Work to be completed
Across the whole listing, copy out every line that includes the string "stored".

Data section
=== Section Start ===
-- ==== Sys2Proof/Syntax.lean ====
section
/-! DEFINITION. Syntax of the command set: the seventeen commands of the opcode table (30_encoding.md R118), the packet that
carries one (R110), and the callback kinds and events (R111, R115; 44_interrupt_dispatcher.md R267). -/

namespace Sys2Proof

/-- The command packet: the command word W0 and the two operand words (30_encoding.md R110). -/
structure Packet where
  w0 : Word
  w1 : Word
  w2 : Word
deriving DecidableEq, Repr

/-- The four error kinds (00_scope.md R10, 30_encoding.md R115). -/
inductive ErrKind where
  | overrun
  | framing
  | parity
  | noise
deriving DecidableEq, Repr

/-- The event a callback is fired with (44_interrupt_dispatcher.md R267). -/
inductive CallbackEvent where
  | txDone
  | rxDone
  | err (kind : ErrKind)
deriving DecidableEq, Repr

/-- The callback slot REG_CALLBACK names: KIND 0, 1, 2 (30_encoding.md R111); KIND 3 is reserved and no command has it. -/
inductive SlotKind where
  | error
  | txDone
  | rxDone
deriving DecidableEq, Repr

/-- The opcodes, one per row of the opcode table (30_encoding.md R118). -/
inductive Op where
  | init
  | deinit
  | setbaud
  | sendBlocking
  | sendAsync
  | recvBlocking
  | recvAsync
  | abortSend
  | abortRecv
  | txEnable
  | txDisable
  | rxEnable
  | rxDisable
  | regCallback
  | regErrCallback
  | getTxStatus
  | getRxStatus
deriving DecidableEq, Repr

/-- The commands. `i` is the instance index of W0[11:8]; the other operands are ARG0 and ARG1 as they stand (30_encoding.md
R117). An ignored operand word is not kept. -/
inductive Instr where
  /-- INIT: `config` is the configuration word (R116), not yet checked. -/
  | init (i : Nat) (config baud : Word)
  | deinit (i : Nat)
  | setbaud (i : Nat) (baud : Word)
  | sendBlocking (i : Nat) (addr len : Word)
  | sendAsync (i : Nat) (addr len : Word)
  | recvBlocking (i : Nat) (addr len : Word)
  | recvAsync (i : Nat) (addr len : Word)
  | abortSend (i : Nat)
  | abortRecv (i : Nat)
  | txEnable (i : Nat)
  | txDisable (i : Nat)
  | rxEnable (i : Nat)
  | rxDisable (i : Nat)
  | regCallback (i : Nat) (kind : SlotKind) (handle : Word)
  | regErrCallback (i : Nat) (handle : Word)
  | getTxStatus (i : Nat)
  | getRxStatus (i : Nat)
deriving DecidableEq, Repr

/-- The instance a command names. -/
def Instr.inst : Instr → Nat
  | .init i _ _ => i
  | .deinit i => i
  | .setbaud i _ => i
  | .sendBlocking i _ _ => i
  | .sendAsync i _ _ => i
  | .recvBlocking i _ _ => i
  | .recvAsync i _ _ => i
  | .abortSend i => i
  | .abortRecv i => i
  | .txEnable i => i
  | .txDisable i => i
  | .rxEnable i => i
  | .rxDisable i => i
  | .regCallback i _ _ => i
  | .regErrCallback i _ => i
  | .getTxStatus i => i
  | .getRxStatus i => i

/-- The opcode of a command. -/
def Instr.op : Instr → Op
  | .init _ _ _ => .init
  | .deinit _ => .deinit
  | .setbaud _ _ => .setbaud
  | .sendBlocking _ _ _ => .sendBlocking
  | .sendAsync _ _ _ => .sendAsync
  | .recvBlocking _ _ _ => .recvBlocking
  | .recvAsync _ _ _ => .recvAsync
  | .abortSend _ => .abortSend
  | .abortRecv _ => .abortRecv
  | .txEnable _ => .txEnable
  | .txDisable _ => .txDisable
  | .rxEnable _ => .rxEnable
  | .rxDisable _ => .rxDisable
  | .regCallback _ _ _ => .regCallback
  | .regErrCallback _ _ => .regErrCallback
  | .getTxStatus _ => .getTxStatus
  | .getRxStatus _ => .getRxStatus

end Sys2Proof
end

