-- ==== Sys2Proof/Machine/Memory.lean ====
section
/-! DEFINITION. Buffer memory (20_memory.md R80 to R85): the canonical list of (address, byte), one read and one write of a
byte, and the two primitives with their MEM_ADMITS check. -/

namespace Sys2Proof.Machine

/-- What an address nothing has written reads as. DESIGN CHOICE (log 7): the spec leaves the contents at reset open. -/
def Memory.unlisted : Byte := 0

/-- The byte at `a`. -/
def Memory.read : List Host.Cell → Nat → Byte
  | [], _ => Memory.unlisted
  | (b, v) :: m, a => if b = a then v else Memory.read m a

/-- Memory with the byte at `a` made `v`; the list stays canonical. -/
def Memory.write : List Host.Cell → Nat → Byte → List Host.Cell
  | [], a, v => if v = Memory.unlisted then [] else [(a, v)]
  | (b, w) :: m, a, v =>
    if a < b then (if v = Memory.unlisted then (b, w) :: m else (a, v) :: (b, w) :: m)
    else if a = b then (if v = Memory.unlisted then m else (a, v) :: m)
    else (b, w) :: Memory.write m a v

/-- The canonical form: addresses strictly rising, each a 32-bit address, no byte equal to what an unlisted address reads as. -/
abbrev Memory.wf (m : List Host.Cell) : Prop :=
  m.Pairwise (fun c d => c.1 < d.1) ∧ ∀ c ∈ m, c.1 < 2 ^ 32 ∧ c.2 ≠ Memory.unlisted

/-- MEM_ADMITS (00_scope.md R12): `a` is a 32-bit address and lies in an admitted range (log 5). -/
def Params.admits (p : Params) (a : Nat) : Bool :=
  decide (a < 2 ^ 32) && p.regions.any fun r => decide (r.base ≤ a) && decide (a < r.base + r.size)

/-- `m[a]`, whether admitted or not: what the host reads there (20_memory.md R91). -/
def State.byteAt (s : State) (a : Nat) : Byte := Memory.read s.mem a

/-- `MemRead(a, 1)` (R81); `none` is an access MEM_ADMITS refuses. -/
def State.memRead (s : State) (a : Nat) : Option Byte :=
  if Params.admits s.params a then some (s.byteAt a) else none

/-- `MemWrite(a, 1, v)` (R81); `none` is an access MEM_ADMITS refuses. -/
def State.memWrite (s : State) (a : Nat) (v : Byte) : Option State :=
  if Params.admits s.params a then some { s with mem := Memory.write s.mem a v } else none

end Sys2Proof.Machine
end

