-- ==== Sys2Proof/Machine/Core.lean ====
section
/-! DEFINITION. The machine as the host sees it. -/

def Sys2Proof.core : Host.Core :=
  { State := Sys2Proof.Machine.State
    Fault := Sys2Proof.Machine.Fault
    Refusal := Sys2Proof.Machine.Refusal
    step := Sys2Proof.Machine.step
    reset := Sys2Proof.Machine.State.reset }
end

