-- ==== Sys2Proof/Laws/PerInstr.lean ====
section
/-! SUPPORT. Statements about every command as syntax, one lemma per constructor. Family ReservedZero: the command word of every
command has its reserved bits 0 and its own opcode in OPC (30_encoding.md R111, R118). -/

namespace Sys2Proof.Laws.ReservedZero

/-- The encoder writes 0 into W0[31:14] and the command's opcode into W0[7:0]. -/
def Statement (c : Instr) : Prop := slice (encode c).w0 31 14 = 0 ∧ slice (encode c).w0 7 0 = c.op.code

/-- The statement holds of every command whose packet carries its own command word. -/
theorem of_commandWord (c : Instr) : Statement c := by
  unfold Statement
  rw [encode_w0]
  exact ⟨slice_commandWord_rsv _ _ _, slice_commandWord_opc _ _ _⟩

theorem init (i : Nat) (config baud : Word) : Statement (.init i config baud) := of_commandWord _
theorem deinit (i : Nat) : Statement (.deinit i) := of_commandWord _
theorem setbaud (i : Nat) (baud : Word) : Statement (.setbaud i baud) := of_commandWord _
theorem sendBlocking (i : Nat) (addr len : Word) : Statement (.sendBlocking i addr len) := of_commandWord _
theorem sendAsync (i : Nat) (addr len : Word) : Statement (.sendAsync i addr len) := of_commandWord _
theorem recvBlocking (i : Nat) (addr len : Word) : Statement (.recvBlocking i addr len) := of_commandWord _
theorem recvAsync (i : Nat) (addr len : Word) : Statement (.recvAsync i addr len) := of_commandWord _
theorem abortSend (i : Nat) : Statement (.abortSend i) := of_commandWord _
theorem abortRecv (i : Nat) : Statement (.abortRecv i) := of_commandWord _
theorem txEnable (i : Nat) : Statement (.txEnable i) := of_commandWord _
theorem txDisable (i : Nat) : Statement (.txDisable i) := of_commandWord _
theorem rxEnable (i : Nat) : Statement (.rxEnable i) := of_commandWord _
theorem rxDisable (i : Nat) : Statement (.rxDisable i) := of_commandWord _
theorem regCallback (i : Nat) (kind : SlotKind) (handle : Word) : Statement (.regCallback i kind handle) :=
  of_commandWord _
theorem regErrCallback (i : Nat) (handle : Word) : Statement (.regErrCallback i handle) := of_commandWord _
theorem getTxStatus (i : Nat) : Statement (.getTxStatus i) := of_commandWord _
theorem getRxStatus (i : Nat) : Statement (.getRxStatus i) := of_commandWord _

end Sys2Proof.Laws.ReservedZero
end

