/-- Settles O44: the enabling test is exact, and the step loads the frame and marks TDR empty. -/
theorem txLoadMakesFrame : Obligations.TxLoadMakesFrame := by
  intro s i u hfaults hu
  constructor
  · intro hdisabled t htakes
    obtain ⟨hte, htdre, hidle⟩ := txLoadEnabled_iff.mp ((takes_txLoad_iff hfaults hu).mp htakes).1
    rcases hdisabled with h | h | h
    · exact Bool.false_ne_true (h.symm.trans hte)
    · exact Bool.false_ne_true (htdre.symm.trans h)
    · exact h hidle
  · intro hte htdre hidle
    exact ⟨_, txLoaded u, (takes_txLoad_iff hfaults hu).mpr ⟨txLoadEnabled_iff.mpr ⟨hte, htdre, hidle⟩, rfl⟩,
      State.setInst_inst_self hu _, onlyInst_setInst s i _, rfl, congrArg some (frameOf_eq u),
      bit_setBit_same _ _ _ (by decide), (SameBut.refl _ u.stat).setBit _ _ (by decide) (by decide), rfl⟩

/-- A raised flag is set where it was or where its condition holds. -/
theorem bit_raiseFlag_same (w : Word) {k : Nat} (b : Bool) (hk : k < 32) : bit (raiseFlag w k b) k = (bit w k || b) := by
  cases b with
  | true => rw [Bool.or_true]; exact bit_setBit_same w k true hk
  | false => exact (Bool.or_false _).symm

/-- A raised flag leaves the others. -/
theorem bit_raiseFlag_other (w : Word) {k j : Nat} (b : Bool) (hk : k < 32) (hj : j ≠ k) :
    bit (raiseFlag w k b) j = bit w j := by
  cases b with
  | true => exact bit_setBit_other w k true j hk hj
  | false => rfl

/-- TX_SHIFT_DONE raises TC where TDR is empty (R294). -/
theorem txShifted_stat (f : TxFrame) (u : InstState) :
    (txShifted f u).stat = raiseFlag u.stat Stat.tc (bit u.stat Stat.tdre) := rfl

/-- The shift register decides the step of TX_SHIFT_DONE(i). -/
theorem takes_txShiftDone_iff {s t : State} {i : Nat} {u : InstState} (hfaults : s.faults = [])
    (hu : s.inst[i]? = some u) :
    Takes s (.txShiftDone i) t ↔ ∃ f, u.txShift = some f ∧ s.setInst i (txShifted f u) = t := by
  rw [takes_iff_of_offer hfaults rfl, txShiftDoneStep, hu, Option.bind_some, Option.map_eq_some_iff]

/-- Settles O45: the frame in the shift register decides whether the step exists, and is what it puts on the wire. -/
theorem txShiftDoneSendsFrame : Obligations.TxShiftDoneSendsFrame := by
  intro s i u hfaults hu
  constructor
  · intro hnone t htakes
    obtain ⟨f, hf, -⟩ := (takes_txShiftDone_iff hfaults hu).mp htakes
    cases hnone.symm.trans hf
  · intro f hf
    have htc : bit (txShifted f u).stat Stat.tc = (bit u.stat Stat.tdre || bit u.stat Stat.tc) := by
      rw [txShifted_stat, bit_raiseFlag_same _ _ (by decide), Bool.or_comm]
    have hkeep : SameBut [Stat.tc] u.stat (txShifted f u).stat :=
      (SameBut.refl _ u.stat).raiseFlag Stat.tc (bit u.stat Stat.tdre) (by decide) (by decide)
    exact ⟨_, txShifted f u, (takes_txShiftDone_iff hfaults hu).mpr ⟨f, hf, rfl⟩, State.setInst_inst_self hu _,
      onlyInst_setInst s i _, rfl, rfl, rfl, htc, hkeep, rfl⟩

/-! ## The receive input -/

/-- The environment may send instance `i` a frame at any time (R296). -/
theorem takes_rxFrame {s : State} {i : Nat} {u : InstState} (f : RxFrame) (hfaults : s.faults = [])
    (hu : s.inst[i]? = some u) : Takes s (.rxFrame i f) (s.setInst i (rxReceived f u)) :=
  (takes_iff_of_offer hfaults rfl).mpr (by rw [rxFrameStep, hu, Option.map_some])

section
variable {u : InstState} (f : RxFrame)

/-- With the receiver disabled the frame is lost (R298). -/
theorem rxReceived_of_disabled (hre : bit u.ctrl Ctrl.re = false) : rxReceived f u = u := if_pos hre

/-- With a character still in RDR the frame is an overrun (R299). -/
theorem rxReceived_of_full (hre : bit u.ctrl Ctrl.re = true) (hrdrf : bit u.stat Stat.rdrf = true) :
    rxReceived f u = { u with stat := setBit u.stat Stat.or true } := by
  simp only [rxReceived, hre, hrdrf, Bool.true_eq_false, if_false, if_true]

/-- STAT after a frame is latched: RDRF, and the error flags the frame raises (R296 to R298). -/
def latchedStat (u : InstState) (f : RxFrame) : Word :=
  raiseFlag (raiseFlag (raiseFlag (setBit u.stat Stat.rdrf true) Stat.fe (!f.stopOk)) Stat.nf f.noisy) Stat.pf
    (parityWrong u.ctrl (rxValue u.ctrl f))

/-- Otherwise the frame is latched (R296). -/
theorem rxReceived_of_latched (hre : bit u.ctrl Ctrl.re = true) (hrdrf : bit u.stat Stat.rdrf = false) :
    rxReceived f u = { u with rdr := BitVec.ofNat 10 (rxValue u.ctrl f), stat := latchedStat u f } := by
  simp only [rxReceived, hre, hrdrf, Bool.true_eq_false, Bool.false_eq_true, if_false]
  rfl

/-- The stored character, with the mask as a remainder (R296). -/
theorem rxValue_eq_mod (ctrl : Word) : rxValue ctrl f = f.bits.toNat % 2 ^ effwCtrl ctrl :=
  Nat.and_two_pow_sub_one_eq_mod ..

/-- RDR has room for every stored character. -/
theorem toNat_rxValue (ctrl : Word) : (BitVec.ofNat 10 (rxValue ctrl f)).toNat = rxValue ctrl f :=
  Nat.mod_eq_of_lt (Nat.and_le_left.trans_lt f.bits.isLt)

/-- The parity check, with the mask as a remainder (R297). -/
theorem parityWrong_eq (ctrl : Word) (v : Nat) : parityWrong ctrl v = (bit ctrl Ctrl.pe &&
    (parityBit (v % 2 ^ (effwCtrl ctrl - 1)) (bit ctrl Ctrl.pt) != v.testBit (effwCtrl ctrl - 1))) := by
  rw [parityWrong, Nat.and_two_pow_sub_one_eq_mod]

/-- The flags after a frame is latched: RDRF is set, and each error flag is set where it was or the frame raises it. -/
theorem flags_latchedStat (u : InstState) :
    bit (latchedStat u f) Stat.rdrf = true ∧
      bit (latchedStat u f) Stat.fe = (bit u.stat Stat.fe || !f.stopOk) ∧
      bit (latchedStat u f) Stat.nf = (bit u.stat Stat.nf || f.noisy) ∧
      bit (latchedStat u f) Stat.pf = (bit u.stat Stat.pf || parityWrong u.ctrl (rxValue u.ctrl f)) := by
  simp (disch := decide) only [latchedStat, bit_raiseFlag_same, bit_raiseFlag_other, bit_setBit_same, bit_setBit_other,
    and_self]

/-- Latching a frame writes no other flag. -/
theorem sameBut_latchedStat (u : InstState) :
    SameBut [Stat.rdrf, Stat.fe, Stat.nf, Stat.pf] u.stat (latchedStat u f) :=
  ((((SameBut.refl _ u.stat).setBit _ _ (by decide) (by decide)).raiseFlag _ _ (by decide) (by decide)).raiseFlag _ _
    (by decide) (by decide)).raiseFlag _ _ (by decide) (by decide)

end

/-- Settles O46: RE and RDRF decide between the lost frame, the overrun and the latched character. -/
theorem rxFrameLatchesCharacter : Obligations.RxFrameLatchesCharacter := by
  intro s i f u hfaults hu
  have htakes := takes_rxFrame f hfaults hu
  refine ⟨fun hre => ?lost, fun hre => ⟨_, _, htakes, State.setInst_inst_self hu _, onlyInst_setInst s i _, rfl,
    fun hrdrf => ?overrun, fun hrdrf => ?latched⟩⟩
  case lost =>
    rwa [rxReceived_of_disabled f hre, State.setInst, list_set_same hu] at htakes
  case overrun =>
    rw [rxReceived_of_full f hre hrdrf]
    exact ⟨bit_setBit_same _ _ _ (by decide), (SameBut.refl _ u.stat).setBit _ _ (by decide) (by decide), rfl⟩
  case latched =>
    obtain ⟨hfull, hfe, hnf, hpf⟩ := flags_latchedStat f u
    rw [parityWrong_eq, rxValue_eq_mod] at hpf
    rw [rxReceived_of_latched f hre hrdrf]
    exact ⟨(toNat_rxValue f u.ctrl).trans (rxValue_eq_mod f u.ctrl), hfull, hfe, hnf, hpf, sameBut_latchedStat f u, rfl⟩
=== Section End ===
Answer to this problem
/-- The stored character, with the mask as a remainder (R296). -/
/-- RDR has room for every stored character. -/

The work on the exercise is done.